Если бы Гуля знала, что этим вопросом делала больно, вскрывая старую рану на сердце сестры, которая только-только начала рубцеваться, наверное, не стала бы спрашивать. Но она оставалась ребёнком, который ещё не мог понять всей жестокости этого мира.
Дана, накрыв крышкой кастрюлю, села рядом, поставив тарелку, и взяла её за руку. Гуля заглянула в глаза старшей сестре и на мгновение ей показалось, что она увидела в них застывшие слёзы.
— Не все люди доживают до старости, иногда они умирают гораздо раньше. Мир на самом деле несправедлив. Когда-нибудь ты вырастешь и обязательно это поймёшь, а сейчас — ешь. — И, потрепав её по светловолосой голове, сама принялась за завтрак. Гуля на это ничего отвечать не стала, не зная, по правде, что и говорить.

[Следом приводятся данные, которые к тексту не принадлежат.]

/-- R177, R306: what the identifiers of a core are: core number, core in the cluster, cluster in the canvas, half, canvas, strand, strand
count, and the index of loop-stack entry n - 8, 0 where there is none. A control core names itself and counts one strand. -/
def Obligations.IdentifiersNameTheCore : Prop :=
  ∀ c : Core,
    (c.id < 512 →
      c.identifier 0 = c.id ∧ c.identifier 1 = c.id % 8 ∧ c.identifier 2 = c.id / 8 % 16 ∧ c.identifier 3 = c.id / 64 % 2 ∧
      c.identifier 4 = c.id / 128 ∧ c.identifier 5 = c.tstrand ∧ c.identifier 6 = c.tcount) ∧
    (512 ≤ c.id → c.identifier 0 = c.id ∧ c.identifier 6 = 1 ∧ ∀ n, 1 ≤ n → n ≤ 5 → c.identifier n = 0) ∧
    (∀ k e, c.loops[k]? = some e → c.identifier (8 + k) = e.index.toNat) ∧
    (∀ k, c.loops.length ≤ k → c.identifier (8 + k) = 0)

/-! ## Slots 3 and 4 -/

/-- R309-R311: the element-wise operations of vector A, with the timing entries of R309. -/
def Obligations.VectorArithmetic : Prop :=
  ∀ (d a b z : BitVec 5) (t : BitVec 3),
    VectorResult (.vadd d a b t) 3 (arithEntry t) d (fun c => zipLanes t (laneAdd t) (c.vreg a) (c.vreg b)) ∧
    VectorResult (.vsub d a b t) 3 (arithEntry t) d (fun c => zipLanes t (laneSub t) (c.vreg a) (c.vreg b)) ∧
    VectorResult (.vmul d a b t) 3 (arithEntry t) d (fun c => zipLanes t (laneMul t) (c.vreg a) (c.vreg b)) ∧
    VectorResult (.vfma d a b t z) 3 (arithEntry t) d
      (fun c => zip3Lanes t (laneFma t false) (c.vreg a) (c.vreg b) (c.vreg z)) ∧
    VectorResult (.vfms d a b t z) 3 (arithEntry t) d
      (fun c => zip3Lanes t (laneFma t true) (c.vreg a) (c.vreg b) (c.vreg z)) ∧
    VectorResult (.vmin d a b t) 3 8 d (fun c => zipLanes t (laneMinMax t false) (c.vreg a) (c.vreg b)) ∧
    VectorResult (.vmax d a b t) 3 8 d (fun c => zipLanes t (laneMinMax t true) (c.vreg a) (c.vreg b)) ∧
    VectorResult (.vabs d a t) 3 8 d (fun c => mapLanes t (laneAbs t) (c.vreg a)) ∧
    VectorResult (.vneg d a t) 3 8 d (fun c => mapLanes t (laneNeg t) (c.vreg a)) ∧
    VectorResult (.vshl d a b t) 3 8 d (fun c => zipLanes t (laneShift t 0) (c.vreg a) (c.vreg b)) ∧
    VectorResult (.vshr d a b t) 3 8 d (fun c => zipLanes t (laneShift t 1) (c.vreg a) (c.vreg b)) ∧
    VectorResult (.vsra d a b t) 3 8 d (fun c => zipLanes t (laneShift t 2) (c.vreg a) (c.vreg b)) ∧
    VectorResult (.vbVadd d a b t) 4 (arithEntry t) d (fun c => zipLanes t (laneAdd t) (c.vreg a) (c.vreg b)) ∧
    VectorResult (.vbVmul d a b t) 4 (arithEntry t) d (fun c => zipLanes t (laneMul t) (c.vreg a) (c.vreg b)) ∧
    VectorResult (.vbVfma d a b t z) 4 (arithEntry t) d
      (fun c => zip3Lanes t (laneFma t false) (c.vreg a) (c.vreg b) (c.vreg z)) ∧
    (arithEntry t = if t.toNat < 3 then 9 else 8)

/-- R310, R312-R314: bit operations, moves, conversions and masks of vector A. Elements and mask bits are numbered from the least significant
end; `mfirst` gives 128 for an empty mask. -/
def Obligations.VectorMovesAndMasks : Prop :=
  ∀ (d a b : BitVec 5) (t r : BitVec 3) (m n o : BitVec 3) (i : BitVec 16) (l : BitVec 7),
    VectorResult (.vand d a b t) 3 8 d (fun c => (c.vreg a &&& c.vreg b, Events.none)) ∧
    VectorResult (.vor d a b t) 3 8 d (fun c => (c.vreg a ||| c.vreg b, Events.none)) ∧
    VectorResult (.vxor d a b t) 3 8 d (fun c => (c.vreg a ^^^ c.vreg b, Events.none)) ∧
    VectorResult (.vnot d a t) 3 8 d (fun c => (~~~c.vreg a, Events.none)) ∧
    VectorResult (.vmov d a) 3 8 d (fun c => (c.vreg a, Events.none)) ∧
    VectorResult (.vsplat d t i) 3 8 d (fun _ => (fillLanes t (splatValue t i), Events.none)) ∧
    VectorResult (.vext d a t l) 3 8 d (fun c => (fillLanes t (laneAt t (c.vreg a) l.toNat), Events.none)) ∧
    VectorResult (.vins d a t l) 3 8 d (fun c => (packLanes (laneBits t) ((List.range (laneCount t)).map fun k =>
      if k = l.toNat then laneAt t (c.vreg a) 0 else laneAt t (c.vreg d) k), Events.none)) ∧
    VectorResult (.vidx d t) 3 8 d (fun _ => (packLanes (laneBits t) ((List.range (laneCount t)).map fun k : Nat => (ofIntLane t k).1), Events.none)) ∧
    VectorResult (.vcvt d a t r) 3 10 d (fun c => gather (laneBits t)
      ((List.range (min (laneCount t) (laneCount r))).map fun k => laneConvert t r (laneAt r (c.vreg a) k))) ∧
    VectorResult (.vsel d a b t m) 3 8 d (fun c => (packLanes (laneBits t) ((List.range (laneCount t)).map fun k =>
      if (c.mreg m).getLsbD k then laneAt t (c.vreg a) k else laneAt t (c.vreg b) k), Events.none)) ∧
    MaskResult (.vcmpeq m a b t) 8 m (fun c => compareLanes t 0 (c.vreg a) (c.vreg b)) ∧
    MaskResult (.vcmplt m a b t) 8 m (fun c => compareLanes t 1 (c.vreg a) (c.vreg b)) ∧
    MaskResult (.vcmple m a b t) 8 m (fun c => compareLanes t 2 (c.vreg a) (c.vreg b)) ∧
    MaskResult (.mand m n o) 8 m (fun c => (c.mreg n &&& c.mreg o, Events.none)) ∧
    MaskResult (.mor m n o) 8 m (fun c => (c.mreg n ||| c.mreg o, Events.none)) ∧
    MaskResult (.mxor m n o) 8 m (fun c => (c.mreg n ^^^ c.mreg o, Events.none)) ∧
    MaskResult (.mnot m n) 8 m (fun c => (~~~c.mreg n, Events.none)) ∧
    VectorResult (.mpop n d) 3 8 d (fun c => (fillLanes 3 ((List.range 128).countP fun k => (c.mreg n).getLsbD k), Events.none)) ∧
    VectorResult (.mfirst n d) 3 8 d (fun c => (fillLanes 3 (((List.range 128).find? fun k => (c.mreg n).getLsbD k).getD 128), Events.none))

/-- R315-R321: the operations of vector B; a sort writes its values and their original indices. -/
def Obligations.VectorFunctions : Prop :=
  ∀ (d a b z : BitVec 5) (t r : BitVec 3) (h q : BitVec 1) (l : BitVec 7),
    VectorResult (.vexp d a t) 4 11 d (fun c => mapLanes t (laneFn t fun f x => f.exp x) (c.vreg a)) ∧
    VectorResult (.vexp2 d a t) 4 11 d (fun c => mapLanes t (laneFn t fun f x => f.exp2 x) (c.vreg a)) ∧
    VectorResult (.vlog2 d a t) 4 11 d (fun c => mapLanes t (laneFn t fun f x => f.log2 x) (c.vreg a)) ∧
    VectorResult (.vrcp d a t) 4 11 d (fun c => mapLanes t (laneFn t fun f x => f.rcp x) (c.vreg a)) ∧
    VectorResult (.vrsqrt d a t) 4 11 d (fun c => mapLanes t (laneFn t fun f x => f.rsqrt x) (c.vreg a)) ∧
    VectorResult (.vsqrt d a t) 4 11 d (fun c => mapLanes t (laneFn t fun f x => f.sqrt x) (c.vreg a)) ∧
    VectorResult (.vdiv d a b t) 4 12 d (fun c => zipLanes t (laneDiv t) (c.vreg a) (c.vreg b)) ∧
    VectorResult (.vtanh d a t) 4 13 d (fun c => mapLanes t (laneFn t fun f x => f.tanh x) (c.vreg a)) ∧
    VectorResult (.vsigm d a t) 4 13 d (fun c => mapLanes t (laneFn t fun f x => f.sigm x) (c.vreg a)) ∧
    VectorResult (.vredsum d a t) 4 14 d (fun c => reduceLanes t (wideAdd t) (c.vreg a)) ∧
    VectorResult (.vredmax d a t) 4 14 d (fun c => reduceLanes t (wideMinMax t true) (c.vreg a)) ∧
    VectorResult (.vredmin d a t) 4 14 d (fun c => reduceLanes t (wideMinMax t false) (c.vreg a)) ∧
    VectorResult (.vscan d a t) 4 15 d (fun c => scanLanes t (c.vreg a)) ∧
    (∀ s, Issues (.vsortk d a t z) s → exec (.vsortk d a t z) s = .next (later
      (later s 4 (s.lat 16) (.vreg d (packLanes (laneBits t) ((sortLanes t (s.core.vreg a)).map (·.1))))) 4 (s.lat 16)
      (.vreg z (packLanes (laneBits t) ((sortLanes t (s.core.vreg a)).map (·.2)))))) ∧
    VectorResult (.vperm d a b t) 4 8 d (fun c => (packLanes (laneBits t) ((List.range (laneCount t)).map fun k =>
      laneAt t (c.vreg a) (laneAt t (c.vreg b) k % laneCount t)), Events.none)) ∧
    VectorResult (.vrotl d a t l) 4 8 d (fun c => (packLanes (laneBits t) ((List.range (laneCount t)).map fun k =>
      laneAt t (c.vreg a) ((k + laneCount t - l.toNat) % laneCount t)), Events.none)) ∧
    VectorResult (.vpack d a b t r q) 4 8 d (fun c => packPairs t r q (c.vreg a) (c.vreg b)) ∧
    VectorResult (.vunpack d a t r h q) 4 8 d (fun c => unpackHalf t r h q (c.vreg a)) ∧
    VectorResult (.vrnd d a b t) 4 17 d (fun c => (rndLanes t (laneAt 6 (c.vreg a) 0) (laneAt 6 (c.vreg b) 0), Events.none))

Дверь в комнату приоткрывается, заставляя её вздрогнуть, потому что на пороге стоит отнюдь не Дана. И даже не папка, который, сколько бы ни надеялась Гуля, ни разу не справился о её самочувствии, когда она болела. Это был незнакомый для неё мужчина, совершенно чужой и посторонний дядька в их доме — и, стоило ему сделать всего лишь шаг, осторожно ступая внутрь комнаты, попутно бросая взгляд в коридор, чтобы, по всей видимости, этого действия не заметил хозяин квартиры, как Гуля ощутила зловонный запах чужого перегара и пота. Сердечко в груди гулко забилось от страха — она ведь не знала, что именно ему нужно здесь, но зоркая детская интуиция подсказывала, что ничего хорошего. Дети ведь всегда чувствуют плохих людей. Плохой человек, похоже, что не заметил её — ещё бы: со своей худощавостью, Гуля под одеялом вовсе никак не выделялась, создавая видимость того, что кто-то просто не застелил кровать перед уходом; только светловолосая макушка выбивалась из этого кокона, но чужое алкогольное опьянение мешало во всех деталях рассмотреть здешнюю обстановку. А, может, и нет — когда замыленный хищный взгляд замер на кровати, Хасанова-младшая испуганно прижала плюшевую собаку поближе к себе, словно бы надеялась, что та, в случае раскрытия, поможет и защитит. И где-то на задворках памяти всплыли чужие, добрые слова:— Ну что, Гуля, не грусти, кушай сладости и слушайся сестру. А если кто будет обижать, смело говори, что дядю Вадима позовёшь.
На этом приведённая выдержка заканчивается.